By 1918 almost nothing remained of the city of Ypres, because it was in the middle of the frontline between the German and the Allied Armies. Ypres was bombed to pieces and almost wiped off the face of the earth.Ypres these days has the title of "city of peace" and maintains a close friendship with another town on which war had a profound impact: Hiroshima. The association may be regarded as somewhat gruesome because both towns witnessed warfare at its worst: Ypres was one of the first places where chemical warfare was employed, while Hiroshima suffered the debut of nuclear warfare. 

In Ypres, the Great War is always just one step away.

Thursday, October 16, 2008

Back in Belgium ...

Yesterday it is exactly one year ago since I arrived in London. Since then London has been my home base. I made trips to California (with Robin), to Bamberg, Amsterdam and Australia (with Adam & Joe), to Prague (with Katie) and to Kenya and Tanzania (with Uncle Julian) …but in between I always came back to London.

Well, I like London very much. In fact I spent a lot of time wandering around in London and recently, while staying with Uncle Julian, I discovered London Docklands and Canary Wharf, which is just magnificent for a small rat like me.
But still … after all these months on this island, I kept dreamin’ of travelin’ on.
After all, my mission was … to see the world!

So, yesterday I decided to move on. I kissed Uncle Julian goodbye (thanks for bringin’ me to Africa and your kind hospitality, it has been good to know you), went to St Pancras International and bought myself a ticket for the Eurostar to Lille (France). Lille is close to the Belgium border … so I decided to go to … Belgium.
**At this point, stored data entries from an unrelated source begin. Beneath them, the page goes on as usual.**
-- ==== Sys2Proof/Certificates/Slice0/Obligations.lean ====
section
/-! DEFINITION. The statements for the provers: what each command does to the state, where it is refused, and the invariants that
every step keeps. A statement about a client command speaks of the command that waits at its block (`commandWaits`), and its next
state carries the reply (`replied`); `settle` stands for the follow-up computations that an event owes (R46, R101, R108, R114,
R129, R132), which `FollowUpsLeaveTheRestAlone` frames. -/

open Sys2Proof Sys2Proof.Machine

/-! ## The step and the resets -/

/-- A step takes the command at the front of the queue and runs it with the queue's rest. -/
def Obligations.StepRunsFrontCommand : Prop :=
  ∀ (c : Instr) (rest : List Instr) (s : State), step { s with pending := c :: rest } = exec c { s with pending := rest }

/-- The model's choice of log 2: on an empty queue one millisecond goes by; the clock and the running guards move, nothing else.
-/
def Obligations.IdleStepIsOneMillisecond : Prop :=
  ∀ s : State, s.pending = [] →
    step s = .next { s with
      now := s.now + 1
      lanes := s.lanes.map fun l => { l with timer := l.timer.map fun t => ⟨t.limit, min t.limit (t.elapsed + 1)⟩ }
      arm := { s.arm with timer := s.arm.timer.map fun t => ⟨t.limit, min t.limit (t.elapsed + 1)⟩ }
      printer := { s.printer with timer := s.printer.timer.map fun t => ⟨t.limit, min t.limit (t.elapsed + 1)⟩ } }

/-- POWER_ON_RESET leaves every field at its power-on value; a port whose link-reset line is asserted stays held (the contents
of memory, the pool's order, the line's level and the model's own counters of milliseconds and ages are the model's choices of
logs 3, 4, 17 and 23; the waiting commands wait on). -/
def Obligations.PowerOnResetSetsEveryField : Prop :=
  ∀ s : State, ∃ t, exec .powerOnReset s = .next t ∧ t.pending = s.pending ∧ t.now = 0 ∧ t.nextAge = 0 ∧
    (∀ p : Port, t.ports[p] = ⟨[], none, [], [], 0, 0, 1, 0, false, .none, [], s.ports[p].resetHeld⟩) ∧
    t.mem = [] ∧ t.pool = [⟨0, 16384⟩] ∧
    (∀ i : ImageId, t.images[i] = ⟨.free, none, none, none, 0, 0, [], 0, 0, false, false⟩) ∧
    (∀ i : ArtworkId, t.artworks[i] = ⟨.free, none, 0, [], 0, ⟨0, 0, 0, 0⟩, ⟨0, 0, 0, 0⟩, 0⟩) ∧
    (∀ i : TableId, t.jobs[i] = ⟨0, none⟩) ∧ t.rotation = 2 ∧ (∀ i : TableId, t.discs[i] = none) ∧ t.serial = 1 ∧
    (∀ n : LaneId, t.lanes[n] =
      ⟨.offline, false, none, none, none, false, none, [], none, 0, 0, 0, 0, 0, false, none, none, none, none⟩) ∧
    t.budget = 196608 ∧ t.startQueue = [] ∧ t.channel = none ∧ t.verifyQueue = [] ∧ (∀ k : Fin 2, t.crc[k] = .free) ∧
    t.arm = ⟨.homing, none, .unknown, none, none, none, none, 0, none, false, false, false⟩ ∧ t.requests = [] ∧
    t.binA = ⟨.m, false, false⟩ ∧ t.binB = ⟨.l, false, false⟩ ∧ t.outputFull = false ∧ t.rejectFull = false ∧
    (∀ v : Fin 14, t.sensors[v] = ⟨false, 0⟩) ∧ t.scans = 0 ∧ t.key = .lock ∧
    t.printer = ⟨.trayOut, 0, 0, ⟨.free, []⟩, ⟨.free, []⟩, none, 255, 180, 3, 80, ⟨0, 0, 0, 0⟩, 4000, false, false,
      some ⟨5000, 0⟩, none, none⟩ ∧ t.out = [.printer [2]] ∧ t.due = Due.nothing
No, mom & dad … I am not coming home to Vlezenbeek !!! Not yet! There are still more than 10 months to go ... But travellin’ through the different continents I realized that I hardly have seen my own country. Yes, last year I have been shortly in Ghent, but to be honest … most of my life I spent in Vlezenbeek. So I thought it was time to explore my own country for a few weeks … on my own.

So from Lille I took the train to Ypres … and that is where I am now. Here you see me in front of the Court of Justice on the Market Square of Ypres. There are lots of things to see in and around Ypres and history is all around … you’ll here from me soon.